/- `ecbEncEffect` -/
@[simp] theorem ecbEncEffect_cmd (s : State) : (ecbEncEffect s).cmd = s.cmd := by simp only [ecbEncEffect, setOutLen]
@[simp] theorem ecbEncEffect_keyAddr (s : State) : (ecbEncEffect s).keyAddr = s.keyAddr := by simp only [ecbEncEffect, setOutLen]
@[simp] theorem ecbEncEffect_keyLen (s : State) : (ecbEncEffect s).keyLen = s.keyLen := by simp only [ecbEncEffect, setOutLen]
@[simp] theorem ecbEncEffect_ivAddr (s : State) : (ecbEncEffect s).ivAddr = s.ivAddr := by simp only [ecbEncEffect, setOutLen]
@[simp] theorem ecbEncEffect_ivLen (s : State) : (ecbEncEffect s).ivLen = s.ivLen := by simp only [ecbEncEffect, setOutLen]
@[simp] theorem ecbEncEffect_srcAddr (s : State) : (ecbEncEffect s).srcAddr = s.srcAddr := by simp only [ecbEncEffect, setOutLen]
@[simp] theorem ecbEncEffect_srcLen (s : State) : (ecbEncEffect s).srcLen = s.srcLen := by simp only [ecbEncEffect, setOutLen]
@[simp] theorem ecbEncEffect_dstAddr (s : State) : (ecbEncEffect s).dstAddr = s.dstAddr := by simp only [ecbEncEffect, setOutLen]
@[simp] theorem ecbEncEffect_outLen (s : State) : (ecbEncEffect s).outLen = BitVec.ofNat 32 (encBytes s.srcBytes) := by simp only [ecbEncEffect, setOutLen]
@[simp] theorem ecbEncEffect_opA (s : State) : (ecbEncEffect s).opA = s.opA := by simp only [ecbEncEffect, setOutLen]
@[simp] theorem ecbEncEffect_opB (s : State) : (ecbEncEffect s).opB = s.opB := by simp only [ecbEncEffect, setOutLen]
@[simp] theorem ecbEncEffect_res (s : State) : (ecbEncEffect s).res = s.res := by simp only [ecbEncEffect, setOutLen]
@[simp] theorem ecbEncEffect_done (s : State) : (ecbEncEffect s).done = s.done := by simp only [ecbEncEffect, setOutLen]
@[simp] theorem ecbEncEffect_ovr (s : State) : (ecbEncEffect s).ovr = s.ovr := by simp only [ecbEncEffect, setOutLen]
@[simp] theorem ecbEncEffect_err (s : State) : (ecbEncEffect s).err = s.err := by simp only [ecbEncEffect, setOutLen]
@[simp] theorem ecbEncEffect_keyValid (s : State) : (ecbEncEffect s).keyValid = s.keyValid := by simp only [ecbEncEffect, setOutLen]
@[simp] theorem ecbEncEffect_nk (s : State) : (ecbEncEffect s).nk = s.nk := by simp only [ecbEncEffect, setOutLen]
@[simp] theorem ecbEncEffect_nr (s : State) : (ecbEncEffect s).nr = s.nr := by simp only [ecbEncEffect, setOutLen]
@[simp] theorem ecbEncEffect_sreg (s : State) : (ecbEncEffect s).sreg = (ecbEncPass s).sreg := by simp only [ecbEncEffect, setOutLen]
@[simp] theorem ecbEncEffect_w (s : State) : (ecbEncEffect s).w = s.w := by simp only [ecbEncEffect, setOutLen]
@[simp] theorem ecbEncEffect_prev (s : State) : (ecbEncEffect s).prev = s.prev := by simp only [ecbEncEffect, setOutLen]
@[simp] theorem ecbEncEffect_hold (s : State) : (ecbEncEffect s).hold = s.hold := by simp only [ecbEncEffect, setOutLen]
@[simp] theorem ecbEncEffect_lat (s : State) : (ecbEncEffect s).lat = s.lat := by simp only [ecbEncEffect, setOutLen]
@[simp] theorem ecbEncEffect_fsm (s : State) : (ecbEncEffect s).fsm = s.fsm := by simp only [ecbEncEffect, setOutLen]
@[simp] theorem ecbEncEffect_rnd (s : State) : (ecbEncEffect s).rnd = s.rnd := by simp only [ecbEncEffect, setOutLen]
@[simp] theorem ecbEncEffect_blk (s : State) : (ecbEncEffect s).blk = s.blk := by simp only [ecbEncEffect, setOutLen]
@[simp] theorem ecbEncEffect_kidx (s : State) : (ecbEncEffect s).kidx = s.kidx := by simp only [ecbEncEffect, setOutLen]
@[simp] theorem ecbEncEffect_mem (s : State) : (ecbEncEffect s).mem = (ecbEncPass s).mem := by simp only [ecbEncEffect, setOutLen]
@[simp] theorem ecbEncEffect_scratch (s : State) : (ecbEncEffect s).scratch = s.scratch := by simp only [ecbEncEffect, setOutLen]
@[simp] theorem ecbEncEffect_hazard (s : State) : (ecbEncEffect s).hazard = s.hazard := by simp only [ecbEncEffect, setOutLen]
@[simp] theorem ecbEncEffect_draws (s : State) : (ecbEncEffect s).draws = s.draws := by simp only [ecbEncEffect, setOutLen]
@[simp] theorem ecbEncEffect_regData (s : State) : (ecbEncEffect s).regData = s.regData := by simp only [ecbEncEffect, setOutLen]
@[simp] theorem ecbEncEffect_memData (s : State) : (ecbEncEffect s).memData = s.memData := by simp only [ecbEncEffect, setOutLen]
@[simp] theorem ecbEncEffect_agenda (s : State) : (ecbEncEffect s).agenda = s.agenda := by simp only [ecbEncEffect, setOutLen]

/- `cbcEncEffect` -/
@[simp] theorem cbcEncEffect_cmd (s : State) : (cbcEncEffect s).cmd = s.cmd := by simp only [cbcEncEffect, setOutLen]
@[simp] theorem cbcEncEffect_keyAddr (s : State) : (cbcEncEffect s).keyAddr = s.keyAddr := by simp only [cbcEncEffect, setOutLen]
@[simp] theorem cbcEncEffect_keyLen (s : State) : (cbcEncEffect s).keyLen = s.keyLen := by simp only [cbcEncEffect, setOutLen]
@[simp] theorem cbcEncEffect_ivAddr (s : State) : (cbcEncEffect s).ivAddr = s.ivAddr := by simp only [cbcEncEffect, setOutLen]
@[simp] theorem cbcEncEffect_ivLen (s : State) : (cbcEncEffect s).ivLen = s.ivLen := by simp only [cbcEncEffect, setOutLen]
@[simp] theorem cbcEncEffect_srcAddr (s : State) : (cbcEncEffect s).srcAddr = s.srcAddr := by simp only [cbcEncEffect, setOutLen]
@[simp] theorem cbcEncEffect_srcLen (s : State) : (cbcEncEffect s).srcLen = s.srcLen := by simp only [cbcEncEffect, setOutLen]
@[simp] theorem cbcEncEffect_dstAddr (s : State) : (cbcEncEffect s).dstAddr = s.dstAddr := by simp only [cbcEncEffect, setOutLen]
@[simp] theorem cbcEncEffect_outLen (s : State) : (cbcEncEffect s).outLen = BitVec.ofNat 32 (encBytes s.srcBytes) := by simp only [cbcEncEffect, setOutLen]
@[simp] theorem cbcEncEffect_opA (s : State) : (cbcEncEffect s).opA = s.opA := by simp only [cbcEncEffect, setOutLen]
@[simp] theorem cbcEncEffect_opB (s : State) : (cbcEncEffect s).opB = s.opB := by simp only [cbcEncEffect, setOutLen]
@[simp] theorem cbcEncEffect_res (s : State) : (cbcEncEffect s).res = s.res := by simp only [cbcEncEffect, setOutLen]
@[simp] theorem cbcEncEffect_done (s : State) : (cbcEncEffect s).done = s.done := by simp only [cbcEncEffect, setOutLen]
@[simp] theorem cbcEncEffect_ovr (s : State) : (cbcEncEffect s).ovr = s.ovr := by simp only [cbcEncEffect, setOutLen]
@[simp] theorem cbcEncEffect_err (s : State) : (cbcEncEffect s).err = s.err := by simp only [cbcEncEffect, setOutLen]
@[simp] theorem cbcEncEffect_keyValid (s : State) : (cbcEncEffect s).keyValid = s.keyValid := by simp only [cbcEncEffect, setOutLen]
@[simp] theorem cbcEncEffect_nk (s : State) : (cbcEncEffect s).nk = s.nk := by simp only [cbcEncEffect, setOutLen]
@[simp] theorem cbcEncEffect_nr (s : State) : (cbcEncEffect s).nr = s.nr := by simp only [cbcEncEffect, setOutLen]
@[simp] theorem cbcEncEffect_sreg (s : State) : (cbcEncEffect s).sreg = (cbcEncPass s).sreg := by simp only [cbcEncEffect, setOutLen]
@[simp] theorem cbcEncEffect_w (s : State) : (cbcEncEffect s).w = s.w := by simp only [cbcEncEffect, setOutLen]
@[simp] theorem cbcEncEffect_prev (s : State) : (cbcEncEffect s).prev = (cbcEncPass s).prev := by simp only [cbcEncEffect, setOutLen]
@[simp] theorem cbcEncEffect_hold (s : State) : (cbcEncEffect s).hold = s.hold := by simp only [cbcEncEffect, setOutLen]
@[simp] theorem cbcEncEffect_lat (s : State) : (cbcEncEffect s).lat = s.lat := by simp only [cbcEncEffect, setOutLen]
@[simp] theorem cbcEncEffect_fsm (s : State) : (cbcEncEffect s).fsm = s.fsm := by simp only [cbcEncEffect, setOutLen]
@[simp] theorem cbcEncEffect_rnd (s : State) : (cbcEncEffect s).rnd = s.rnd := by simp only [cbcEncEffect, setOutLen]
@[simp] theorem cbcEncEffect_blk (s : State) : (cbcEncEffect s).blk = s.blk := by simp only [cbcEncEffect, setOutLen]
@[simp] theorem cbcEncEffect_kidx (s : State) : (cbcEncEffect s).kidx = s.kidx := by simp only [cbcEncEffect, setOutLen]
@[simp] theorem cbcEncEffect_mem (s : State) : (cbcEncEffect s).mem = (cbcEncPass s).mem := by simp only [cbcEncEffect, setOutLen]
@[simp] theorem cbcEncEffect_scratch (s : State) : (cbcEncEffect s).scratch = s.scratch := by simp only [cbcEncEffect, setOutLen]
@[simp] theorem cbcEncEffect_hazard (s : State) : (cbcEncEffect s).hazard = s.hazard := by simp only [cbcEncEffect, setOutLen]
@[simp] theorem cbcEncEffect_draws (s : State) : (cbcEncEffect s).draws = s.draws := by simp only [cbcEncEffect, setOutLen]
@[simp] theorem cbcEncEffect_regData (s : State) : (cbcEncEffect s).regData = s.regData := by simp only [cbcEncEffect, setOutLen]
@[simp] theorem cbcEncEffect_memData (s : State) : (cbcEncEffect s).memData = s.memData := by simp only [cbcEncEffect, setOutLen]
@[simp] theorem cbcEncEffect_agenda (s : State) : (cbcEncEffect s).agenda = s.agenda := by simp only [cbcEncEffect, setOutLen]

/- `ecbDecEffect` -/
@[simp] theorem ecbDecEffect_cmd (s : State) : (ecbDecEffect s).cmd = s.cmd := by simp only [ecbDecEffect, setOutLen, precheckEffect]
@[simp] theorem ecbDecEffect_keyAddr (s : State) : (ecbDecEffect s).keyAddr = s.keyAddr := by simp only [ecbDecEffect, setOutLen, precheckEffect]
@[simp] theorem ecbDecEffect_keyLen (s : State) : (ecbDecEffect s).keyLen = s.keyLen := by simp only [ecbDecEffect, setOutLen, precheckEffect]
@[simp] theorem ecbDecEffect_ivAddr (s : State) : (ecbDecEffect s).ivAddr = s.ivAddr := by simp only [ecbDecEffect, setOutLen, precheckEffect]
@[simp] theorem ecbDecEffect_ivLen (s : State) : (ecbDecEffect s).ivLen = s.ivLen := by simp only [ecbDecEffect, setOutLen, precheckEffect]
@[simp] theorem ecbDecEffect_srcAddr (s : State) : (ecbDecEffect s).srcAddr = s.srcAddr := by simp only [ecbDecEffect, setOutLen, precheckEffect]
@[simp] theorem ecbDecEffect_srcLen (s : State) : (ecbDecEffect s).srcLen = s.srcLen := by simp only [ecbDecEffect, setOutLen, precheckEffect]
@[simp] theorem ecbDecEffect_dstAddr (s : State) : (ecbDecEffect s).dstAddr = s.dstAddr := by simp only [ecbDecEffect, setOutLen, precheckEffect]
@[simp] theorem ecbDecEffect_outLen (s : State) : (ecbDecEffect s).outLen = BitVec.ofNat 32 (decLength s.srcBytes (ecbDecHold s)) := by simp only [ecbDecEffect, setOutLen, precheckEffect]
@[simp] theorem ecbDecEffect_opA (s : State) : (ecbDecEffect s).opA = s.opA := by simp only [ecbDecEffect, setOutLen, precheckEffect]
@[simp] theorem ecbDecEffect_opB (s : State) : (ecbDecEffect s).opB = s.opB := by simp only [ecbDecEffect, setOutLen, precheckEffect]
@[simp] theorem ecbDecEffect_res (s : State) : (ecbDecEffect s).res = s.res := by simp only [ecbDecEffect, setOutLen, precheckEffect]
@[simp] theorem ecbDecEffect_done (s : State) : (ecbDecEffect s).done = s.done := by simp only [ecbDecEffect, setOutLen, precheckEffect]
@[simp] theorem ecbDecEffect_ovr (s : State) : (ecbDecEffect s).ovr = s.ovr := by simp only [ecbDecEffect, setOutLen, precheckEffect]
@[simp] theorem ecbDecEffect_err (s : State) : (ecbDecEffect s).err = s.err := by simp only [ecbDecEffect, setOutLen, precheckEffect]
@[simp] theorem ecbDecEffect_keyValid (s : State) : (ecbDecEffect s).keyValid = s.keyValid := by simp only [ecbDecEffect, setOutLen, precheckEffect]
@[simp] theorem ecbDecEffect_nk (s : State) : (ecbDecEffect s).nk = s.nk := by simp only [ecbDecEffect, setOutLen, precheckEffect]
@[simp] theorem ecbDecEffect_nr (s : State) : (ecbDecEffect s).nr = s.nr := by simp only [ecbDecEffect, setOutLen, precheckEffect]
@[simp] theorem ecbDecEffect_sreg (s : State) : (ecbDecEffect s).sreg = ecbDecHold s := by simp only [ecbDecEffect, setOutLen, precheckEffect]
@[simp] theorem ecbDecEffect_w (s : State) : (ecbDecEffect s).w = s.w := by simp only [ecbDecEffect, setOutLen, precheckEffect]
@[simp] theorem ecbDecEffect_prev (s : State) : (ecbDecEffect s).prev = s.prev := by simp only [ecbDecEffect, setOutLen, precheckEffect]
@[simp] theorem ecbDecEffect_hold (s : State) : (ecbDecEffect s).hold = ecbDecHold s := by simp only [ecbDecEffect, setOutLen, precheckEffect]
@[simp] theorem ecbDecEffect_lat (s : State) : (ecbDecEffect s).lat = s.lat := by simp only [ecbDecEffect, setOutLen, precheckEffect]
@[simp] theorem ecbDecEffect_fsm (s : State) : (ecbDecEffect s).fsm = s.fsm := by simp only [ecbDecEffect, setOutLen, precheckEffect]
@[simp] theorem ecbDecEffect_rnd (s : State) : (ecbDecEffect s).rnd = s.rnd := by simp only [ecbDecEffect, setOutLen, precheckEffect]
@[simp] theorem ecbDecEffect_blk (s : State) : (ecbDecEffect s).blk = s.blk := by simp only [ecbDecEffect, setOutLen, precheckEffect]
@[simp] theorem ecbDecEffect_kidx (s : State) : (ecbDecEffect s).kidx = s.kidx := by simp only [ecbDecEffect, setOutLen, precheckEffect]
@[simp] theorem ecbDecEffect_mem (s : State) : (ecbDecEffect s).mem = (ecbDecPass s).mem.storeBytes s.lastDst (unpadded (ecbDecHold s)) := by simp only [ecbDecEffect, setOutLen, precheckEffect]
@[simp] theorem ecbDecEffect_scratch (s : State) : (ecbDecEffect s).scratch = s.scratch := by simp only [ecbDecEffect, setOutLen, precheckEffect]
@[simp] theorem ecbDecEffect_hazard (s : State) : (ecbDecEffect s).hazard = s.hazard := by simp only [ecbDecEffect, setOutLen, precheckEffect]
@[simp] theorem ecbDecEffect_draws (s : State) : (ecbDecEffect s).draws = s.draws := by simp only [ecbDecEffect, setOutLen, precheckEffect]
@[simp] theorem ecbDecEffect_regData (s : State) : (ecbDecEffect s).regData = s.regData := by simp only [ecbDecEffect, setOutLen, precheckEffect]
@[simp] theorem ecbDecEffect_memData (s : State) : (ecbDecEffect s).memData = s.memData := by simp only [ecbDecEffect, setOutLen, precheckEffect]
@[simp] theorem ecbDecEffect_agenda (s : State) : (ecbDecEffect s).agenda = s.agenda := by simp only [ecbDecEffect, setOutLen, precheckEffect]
+++
### What this task involves
Your answer should consist of the lines from the line with "s.hold := by simp only [ecbEncEffect, setOutLen]" to the line with "s.ivLen := by simp only [cbcEncEffect, setOutLen]" above, repeated exactly, both ends included.

### Answer for the task
@[simp] theorem ecbEncEffect_hold (s : State) : (ecbEncEffect s).hold = s.hold := by simp only [ecbEncEffect, setOutLen]
@[simp] theorem ecbEncEffect_lat (s : State) : (ecbEncEffect s).lat = s.lat := by simp only [ecbEncEffect, setOutLen]
@[simp] theorem ecbEncEffect_fsm (s : State) : (ecbEncEffect s).fsm = s.fsm := by simp only [ecbEncEffect, setOutLen]
@[simp] theorem ecbEncEffect_rnd (s : State) : (ecbEncEffect s).rnd = s.rnd := by simp only [ecbEncEffect, setOutLen]
@[simp] theorem ecbEncEffect_blk (s : State) : (ecbEncEffect s).blk = s.blk := by simp only [ecbEncEffect, setOutLen]
@[simp] theorem ecbEncEffect_kidx (s : State) : (ecbEncEffect s).kidx = s.kidx := by simp only [ecbEncEffect, setOutLen]
@[simp] theorem ecbEncEffect_mem (s : State) : (ecbEncEffect s).mem = (ecbEncPass s).mem := by simp only [ecbEncEffect, setOutLen]
@[simp] theorem ecbEncEffect_scratch (s : State) : (ecbEncEffect s).scratch = s.scratch := by simp only [ecbEncEffect, setOutLen]
@[simp] theorem ecbEncEffect_hazard (s : State) : (ecbEncEffect s).hazard = s.hazard := by simp only [ecbEncEffect, setOutLen]
@[simp] theorem ecbEncEffect_draws (s : State) : (ecbEncEffect s).draws = s.draws := by simp only [ecbEncEffect, setOutLen]
@[simp] theorem ecbEncEffect_regData (s : State) : (ecbEncEffect s).regData = s.regData := by simp only [ecbEncEffect, setOutLen]
@[simp] theorem ecbEncEffect_memData (s : State) : (ecbEncEffect s).memData = s.memData := by simp only [ecbEncEffect, setOutLen]
@[simp] theorem ecbEncEffect_agenda (s : State) : (ecbEncEffect s).agenda = s.agenda := by simp only [ecbEncEffect, setOutLen]

/- `cbcEncEffect` -/
@[simp] theorem cbcEncEffect_cmd (s : State) : (cbcEncEffect s).cmd = s.cmd := by simp only [cbcEncEffect, setOutLen]
@[simp] theorem cbcEncEffect_keyAddr (s : State) : (cbcEncEffect s).keyAddr = s.keyAddr := by simp only [cbcEncEffect, setOutLen]
@[simp] theorem cbcEncEffect_keyLen (s : State) : (cbcEncEffect s).keyLen = s.keyLen := by simp only [cbcEncEffect, setOutLen]
@[simp] theorem cbcEncEffect_ivAddr (s : State) : (cbcEncEffect s).ivAddr = s.ivAddr := by simp only [cbcEncEffect, setOutLen]
@[simp] theorem cbcEncEffect_ivLen (s : State) : (cbcEncEffect s).ivLen = s.ivLen := by simp only [cbcEncEffect, setOutLen]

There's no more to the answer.